The Energy Efficiency Partnership for Homes

It is about time that I wrote in these posts about a United Kingdom body that in its quiet way does a great deal of good work in the field of emission savings by way of educating and exchange information across businesses concerned with energy in some way. That body is the Energy Efficiency Partnership for Homes.

Since 1999 the Partnership, as they like to call themselves has been carrying out its work. It provides a place where those involved in supplying products that use energy in homes or that provide heat and power to homes can meet, exchange views, educate themselves about government policy initiatives and speak occasionally to government and civil servants in order to create a better understanding of the difficulties that face us in future energy use and thereby try to develop solutions.

I cannot attend meetings of the Partnership as often as I would like to attend them, but whenever I have it has been a very pleasant and helpful experience.

There are over 550 organisations that now belong to the partnership, collaborating, learning, sharing experience and making representations to those in need of them and publishing reports. You can download the latest report from the Energy Efficient Partnership for homes by logging on to the link below. http://www.eeph.org.uk/uploads/documents/partnership/FINAL%20eeph%20web1.pdf

One of the matters that the Partnership deals with is space and water heating. The Partnership reports that space and water heating are responsible for 72% of domestic emissions, which in turn means 20% of all United Kingdom emissions. Usually (although the precise proportion varies from year to year according to the weather) two thirds of heat’s emissions are from space heating and one third from water heating. As the climate gets warmer and as homes become better at conserving heat the percentages will proportions will radically alter, possibly to water heating accounting for most of the heat energy in newly built homes.
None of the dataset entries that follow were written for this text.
theorem effect_departedLaw (h : Effect s t) (hquota : QuotaLaw s) (hc : CallLaw s) (hv : ServiceLaw s)
    (hd : DepartedLaw s) : DepartedLaw t := by
  rw [departedLaw_iff] at hd
  have caller : ∀ {q}, s.online q = false → ∀ n c, s.slot n = some c → c.caller ≠ q :=
    fun hq n c hs => not_posted_of_not_online hquota hq hs
  cases h with
  | running h =>
    refine (departedLaw_iff t).2 fun q hq => ?_
    rw [h.service.online] at hq
    have hs := hd q hq
    refine hs.of hq h.blocksFrom (StackRuns.nil (hs.stack ▸ h.service.stack q)) ?_
    exact h.notices (caller hq) (fun n c => not_callee_of_not_online hc hq) hs.stack hs.notices
  | attached p o =>
    refine (departedLaw_iff _).2 fun q hq => ?_
    rw [State.online, modPort_port] at hq
    split at hq
    · cases hq
    · next hp =>
      have hs := hd q hq
      exact hs.of hq blocksFrom_same (by rw [modPort_port_ne hp, hs.stack]) (by rw [modPort_port_ne hp, hs.notices])
  | registered e => exact (departedLaw_iff s).2 hd
  | posted n p c e _ hon _ hcp _ _ _ _ _ _ hown =>
    refine (departedLaw_iff _).2 fun q hq => ?_
    rw [State.online, post_port] at hq
    have hs := hd q hq
    exact hs.of hq (post_blocksFrom (hcp ▸ hon) (hcp ▸ hown)) (by rw [post_port, hs.stack]) (by rw [post_port, hs.notices])
  | taken p n c hon _ _ hq =>
    refine (departedLaw_iff _).2 fun r hr => ?_
    have hne : p ≠ r := by
      rintro rfl
      rw [State.online, take_port, if_pos rfl] at hr
      rw [State.online] at hon
      rw [hon] at hr; cases hr
    have hport : (s.take p n c).port r = s.port r := by rw [take_port, if_neg hne]
    rw [State.online, hport] at hr
    have hs := hd r hr
    exact hs.of hr (take_blocksFrom (hq ▸ hon)) (by rw [hport, hs.stack]) (by rw [hport, hs.notices])
  | departed p m _ _ _ _ _ h =>
    refine departedLaw_samePart h.toSamePart ((departedLaw_iff _).2 fun q hq => ?_)
    by_cases e : q = p
    · subst e; exact departed_self s q m
    · rw [departure_online_other s m e] at hq
      exact departed_other m (stackAgrees_of_serviceLaw hv p) e hq (caller hq) (hd q hq)
  | reset a b _ h =>
    refine departedLaw_samePart h.toSamePart ((departedLaw_iff _).2 fun q _ => ⟨?_, ?_, fun k => ?_, fun k => ?_⟩)
    · rw [resetWith_port]; rfl
    · rw [resetWith_port]; rfl
    · rw [resetWith_block]; exact nofun
    · rw [resetWith_block]; exact nofun

/-! ### The whole law -/

theorem partLaw_samePart (h : SamePart s t) : PartLaw s → PartLaw t :=
  fun ⟨h1, h2, h3, h4, h5, h6, h7, h8, h9⟩ =>
    ⟨stackLaw_samePart h h1, directoryLaw_samePart h h2, quotaLaw_samePart h h3, callLaw_samePart h h4,
      serviceLaw_samePart h h5, leaseLaw_samePart h h6, concurrencyLaw_samePart h h7, departedLaw_samePart h h8,
      scrubLaw_samePart h h9⟩

theorem effect_partLaw (h : Effect s t) : PartLaw s → PartLaw t :=
  fun ⟨h1, h2, h3, h4, h5, h6, h7, h8, h9⟩ =>
    ⟨effect_stackLaw h h1, effect_directoryLaw h h2, effect_quotaLaw h h3, effect_callLaw h h2 h5 h4, effect_serviceLaw h h5,
      effect_leaseLaw h h5 h9 h6, effect_concurrencyLaw h h2 h4 h7, effect_departedLaw h h3 h4 h5 h8, effect_scrubLaw h h9⟩

/-- Settles O59: each law is kept by every effect, given the others before it. -/
theorem everyStepKeepsPartLaw : Obligations.EveryStepKeepsPartLaw := fun _ _ hs h =>
  step_keeps partLaw_samePart effect_partLaw h hs

end Sys2Proof.Steps
end

section
/-! SUPPORT. What a departure leaves of its port and of the service directory, and Register Service. -/

namespace Sys2Proof.ServiceDirectory

open Sys2Proof Sys2Proof.Machine Sys2Proof.Statement

variable {s : State} {p : Port}

/-! ### The departing port and the directory -/

/-- A frame in progress that is no streamed read is not touched by its port's departure (R157). -/
theorem depart_of_not_streaming {a : Assembler} (h : ∀ v k rest x, a ≠ .reply v k rest (some x)) : a.depart = a := by
  cases a with
  | idle | request _ _ | trailer _ _ => rfl
  | reply v k rest data =>
    cases data with
    | none => rfl
    | some x => exact absurd rfl (h v k rest x)

/-- Settles O20: the departing port's records, another port's, and the frame of a departure. -/
theorem departureEmptiesThePort : Obligations.DepartureEmptiesThePort := by
  rintro p after s t rfl
  have hself := departure_port s p after
  have hasm : ((s.departure p after).port p).asm = (s.port p).asm.depart := congrArg PortState.asm hself
  refine ⟨?_, fun v k rest x h => ?_, fun h => ?_, fun q hq => ?_, ?_⟩
  · rw [hasm, hself]
  · rw [hasm, h]; rfl
  · rw [hasm, depart_of_not_streaming h]
  · obtain ⟨l, hother⟩ := Steps.departure_port_other s after hq
    rw [hother]
  · have hframe := departure_frame s p after
    generalize s.departure p after = t at hframe ⊢
    rw [hframe]

/-! ### Register Service -/

section
variable {id conc hi lo leases : Byte}

/-- The entry that Register Service's five parameters describe, the port being its provider (R37). -/
def requestedEntry (p : Port) (id conc hi lo leases : Byte) : Service :=
  { id := id.toNat
    provider := p
    concurrency := conc.toNat
    limit := if hi ++ lo = (0 : Word) then none else some (hi ++ lo : Word).toNat
    leases := decide (leases.toNat = 1) }

/-- A yes/no byte in range says yes exactly at 1 (R189). -/
theorem yesNo_of_le {n : Nat} (h : n ≤ 1) : yesNo? n = some (decide (n = 1)) := by
  obtain rfl | rfl : n = 0 ∨ n = 1 := by omega
  · rfl
  · rfl

/-- With parameters in range on an ONLINE port, what is left is R36's and R37's treatment of the requested entry. -/
theorem registerService_inRange (ho : s.online p = true) (h1 : 1 ≤ id.toNat) (h2 : id.toNat ≤ 254) (h3 : 1 ≤ conc.toNat)
    (h4 : conc.toNat ≤ 4) (h5 : leases.toNat ≤ 1) :
    registerService p [id, conc, hi, lo, leases] s = registerEntry p (requestedEntry p id conc hi lo leases) s := by
  have hleases : yesNo? (param [id, conc, hi, lo, leases] 4) = some (decide (leases.toNat = 1)) := yesNo_of_le h5
  have hrange : ¬(serviceInRange id.toNat = false ∨ conc.toNat < 1 ∨ 4 < conc.toNat) := by
    simp only [serviceInRange, Bool.and_eq_false_iff, decide_eq_false_iff_not]; omega
  have hlimit : ticks? (paramWord [id, conc, hi, lo, leases] 2).toNat = (requestedEntry p id conc hi lo leases).limit :=
    CallTable.ticks_eq _
  simp only [registerService, hleases, hlimit]
  exact (if_neg hrange).trans (whenOnline_online ho)

/-- A service that has an entry is refused with its provider (R36). -/
theorem registerEntry_duplicate {e old : Service} (h : s.entry e.id = some old) :
    registerEntry p e s = (s, { status := .duplicateService, body := [byteOf old.provider.val] }) := by
  simp only [registerEntry, h]; rfl

/-- The directory has 16 places (R36). -/
theorem registerEntry_full {e : Service} (h : s.entry e.id = none) (hf : 16 ≤ s.directory.length) :
    registerEntry p e s = (s, { status := .directoryFull, body := [] }) := by
  simp only [registerEntry, h]; exact if_pos hf

/-- A new entry joins the end of the directory (R37). -/
theorem registerEntry_new {e : Service} (h : s.entry e.id = none) (hf : s.directory.length < 16) :
    registerEntry p e s =
      ({ s with directory := s.directory ++ [{ e with provider := p }] }, { status := .ok, body := [] }) := by
  simp only [registerEntry, h]; exact if_neg (Nat.not_le.2 hf)

end

/-- Settles O24: one outcome of `registerEntry` per clause, on the port whose frame has verified. -/
theorem registerServiceAddsOneEntry : Obligations.RegisterServiceAddsOneEntry := by
  intro p id conc hi lo leases req s ht h1 h2 h3 h4 h5
  have hh := not_held_of_online ht.2
  have hact := registerService_inRange (s := s.modPort p (verified req)) (hi := hi) (lo := lo)
    ((online_verified s p p req).trans (online_of_isOnline ht.2)) h1 h2 h3 h4 h5
  refine ⟨fun e he => ?_, fun he hf => ?_, fun he hf => ?_⟩
  · exact congrArg _ (runCommand_only_replies ht.1 hh rfl rfl (hact.trans (registerEntry_duplicate he)))
  · exact congrArg _ (runCommand_only_replies ht.1 hh rfl rfl (hact.trans (registerEntry_full he hf)))
  · refine congrArg _ ((runCommand_replies ht.1 hh rfl rfl (hact.trans (registerEntry_new he hf)) ?_).trans ?_)
    · exact congrArg (verified req) (port_verified s p req) |>.trans (port_verified s p req).symm
    · exact modPort_modPort { s with directory := s.directory ++ [requestedEntry p id conc hi lo leases] } p _ _

end Sys2Proof.ServiceDirectory
end

section
/-! SUPPORT. The service stack's law at every step, eligibility by the six conditions of R50, and what the summary byte and MISO
carry. -/

namespace Sys2Proof.ServiceStacks

open Sys2Proof Sys2Proof.Machine Sys2Proof.Safety Sys2Proof.Statement

variable {s : State} {p q : Port} {n : SlotNo} {c : Call}

/-- Settles O53: the stack's law is kept by a link's changes and by every effect, and so by every step. -/
theorem everyStepKeepsStackLaw : Obligations.EveryStepKeepsStackLaw := fun _ _ hs h =>
  Steps.step_keeps Steps.stackLaw_samePart Steps.effect_stackLaw h hs

/-! ### Eligibility -/

/-- Condition 5 of R50. -/
theorem outranks_iff (ps : PortState) (priority : Nat) :
    ps.outranks priority = true ↔ ps.stack = [] ∨ ∃ below e, ps.stack = below ++ [e] ∧ e.priority < priority := by
  unfold PortState.outranks
  rcases List.eq_nil_or_concat ps.stack with h | ⟨below, top, h⟩
  · simp [h]
  · simp [h]

/-- Conditions 1, 3 and 4 of R50. -/
theorem canTake_iff (ps : PortState) :
    ps.canTake = true ↔ (∃ o, ps.mode = .online o) ∧ ps.stack.length < 4 ∧ (ps.stack = [] ∨ ps.nest = .opened) := by
  have hdepth : decide (ps.stack.length < Config.stackDepth) = true ↔ ps.stack.length < 4 := decide_eq_true_iff
  simp only [PortState.canTake, Bool.and_eq_true, Bool.or_eq_true, isOnline_iff, hdepth, List.isEmpty_iff, decide_eq_true_iff,
    and_assoc]

/-- Condition 6 of R50. -/
theorem underLimit_iff (s : State) (id : Nat) :
    s.underLimit id = true ↔ ∃ e, s.entry id = some e ∧ inServiceOf s id < e.concurrency := by
  simp [State.underLimit, Option.any_eq_true]

theorem eligible_of_slot (h : s.slot n = some c) : s.eligible q n = s.eligibleCall q c := by
  rw [State.eligible, h, Option.any_some]

theorem eligible_iff : s.eligible q n = true ↔ ∃ c, s.slot n = some c ∧ s.eligibleCall q c = true := by
  simp [State.eligible, Option.any_eq_true]

theorem eligibleCall_iff :
    s.eligibleCall q c = true ↔
      (s.port q).canTake = true ∧ c.isPending = true ∧ c.callee = q ∧ (s.port q).outranks c.priority = true ∧
        s.underLimit c.service = true := by
  simp [State.eligibleCall, and_assoc]

/-- The waiting condition looks at every slot (R86). -/
theorem waiting_iff : s.waiting q = true ↔ ∃ n, s.eligible q n = true := by
  have h := Table.forall_items s.slots fun c => (c.any fun c => s.eligibleCall q c) = false
  rw [← not_iff_not, Bool.not_eq_true, State.waiting, List.any_eq_false]
  simp only [Bool.not_eq_true, not_exists]
  exact h

/-- Settles O27: each of the model's tests is its conditions of R50. -/
theorem eligibleCallMeetsSixConditions : Obligations.EligibleCallMeetsSixConditions := by
  intro s q
  refine ⟨fun n => ?_, waiting_iff⟩
  simp only [eligible_iff, eligibleCall_iff, canTake_iff, outranks_iff, underLimit_iff]
  constructor
  · rintro ⟨c, hs, ⟨hon, hroom, hnest⟩, hp, hq, ho, hu⟩
    exact ⟨hon, ⟨c, hs, hp, hq, ho, hu⟩, hroom, hnest⟩
  · rintro ⟨hon, ⟨c, hs, hp, hq, ho, hu⟩, hroom, hnest⟩
    exact ⟨c, hs, ⟨hon, hroom, hnest⟩, hp, hq, ho, hu⟩

/-! ### The summary byte -/

/-- Eight indications, weighted from 128 down, are the bits of a byte from bit 7 down. -/
theorem weighted_bits : ∀ a b c d e f g h : Bool,
    let byte := BitVec.ofNat 8
      (bitIf a 128 + bitIf b 64 + bitIf c 32 + bitIf d 16 + bitIf e 8 + bitIf f 4 + bitIf g 2 + bitIf h 1)
    byte.getLsbD 7 = a ∧ byte.getLsbD 6 = b ∧ byte.getLsbD 5 = c ∧ byte.getLsbD 4 = d ∧ byte.getLsbD 3 = e ∧
      byte.getLsbD 2 = f ∧ byte.getLsbD 1 = g ∧ byte.getLsbD 0 = h := by
  decide

/-- The eight bits of the summary byte, in the model's tests (R179, R193). -/
theorem summary_bits (s : State) (p : Port) :
    (s.summary p).getLsbD 7 = s.ready ∧ (s.summary p).getLsbD 6 = (s.port p).lastFrameBad ∧
    (s.summary p).getLsbD 5 = decide ((s.port p).nest = .opened) ∧
    (s.summary p).getLsbD 4 = (!(s.port p).stack.isEmpty) ∧ (s.summary p).getLsbD 3 = s.waiting p ∧
    (s.summary p).getLsbD 2 = (!(s.port p).notices.isEmpty) ∧ (s.summary p).getLsbD 1 = (s.port p).mode.isHeld ∧
    (s.summary p).getLsbD 0 = (s.port p).mode.isOnline :=
  weighted_bits _ _ _ _ _ _ _ _

/-! ### MISO -/

theorem linkLive_iff : s.linkLive p = true ↔ s.powered = true ∧ s.resetHigh = true ∧ (s.port p).prst = true := by
  simp [State.linkLive, and_assoc]

theorem miso_live (h : s.linkLive p = true) : s.miso p = (s.port p).asm.level (s.port p).sck := if_pos h

theorem miso_dead (h : s.linkLive p = false) : s.miso p = none := by simp [State.miso, h]

theorem miso_idle (h : (s.port p).asm = .idle) : s.miso p = none := by simp [State.miso, h, Assembler.level]

/-- The k-th bit sent of a byte, most significant first (R169). -/
theorem getMsbD_byte (v : Byte) {k : Nat} (h : k < 8) : v.getMsbD k = v.getLsbD (7 - k) := by
  simp [BitVec.getMsbD_eq_getLsbD, h]

theorem miso_request {v : Byte} {received : List Bool} (h : s.linkLive p = true) (ha : (s.port p).asm = .request v received) :
    s.miso p =
      some (v.getLsbD (7 - (if (s.port p).sck then (received.length - 1) % 8 else received.length % 8))) := by
  rw [miso_live h, ha, Assembler.level, getMsbD_byte v (by split <;> omega)]

/-- A byte of a reply or of a trailer, of which `k` bits have been shifted out. -/
theorem miso_reply {v : Byte} {k : Nat} (h : s.linkLive p = true)
    (ha : (s.port p).asm = .trailer v k ∨ ∃ rest data, (s.port p).asm = .reply v k rest data) :
    s.miso p = some (v.getMsbD (if (s.port p).sck then k - 1 else k)) := by
  rw [miso_live h]
  obtain ha | ⟨rest, data, ha⟩ := ha <;> rw [ha, Assembler.level]

/-- The fall of SEL# on a live link opens a frame with the summary byte on MISO (R170, R178). -/
theorem selFalling_opens (hsel : (s.port p).sel = true) (h : s.linkLive p = true) :
    ∃ t, exec (.selFalling p) s = .next t ∧ t.linkLive p = true ∧ (t.port p).asm = .request (s.summary p) [] := by
  obtain ⟨hw, hr, hp⟩ := linkLive_iff.1 h
  refine ⟨_, congrArg Host.Outcome.next ((if_pos hsel).trans (if_pos h)), linkLive_iff.2 ⟨hw, hr, ?_⟩, ?_⟩
  · simpa using hp
  · simp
This single fact makes you wonder why the government is at the moment doing so very little to promote household renewable heat, concentrating upon household electricity from renewable sources, as it has always done.

But old bad habits die hard and we must hope that the United Kingdom will adopt policies to exploit some of the easy emission savings that renewable heat, particularly from solar panels by creating a widespread programme for the installation of solar thermal systems delivering benign renewable heat across the country.

At the moment only a very tiny proportion of the Partnership’s time is spent on renewable energy. There are still very big savings of emission to be had from pure efficiency measures, like insulation and more efficient boilers, heating controls and the like, but more and more there is recognition that renewable technologies like solar water and space heating will play a critical role in reducing any nations emissions from homes.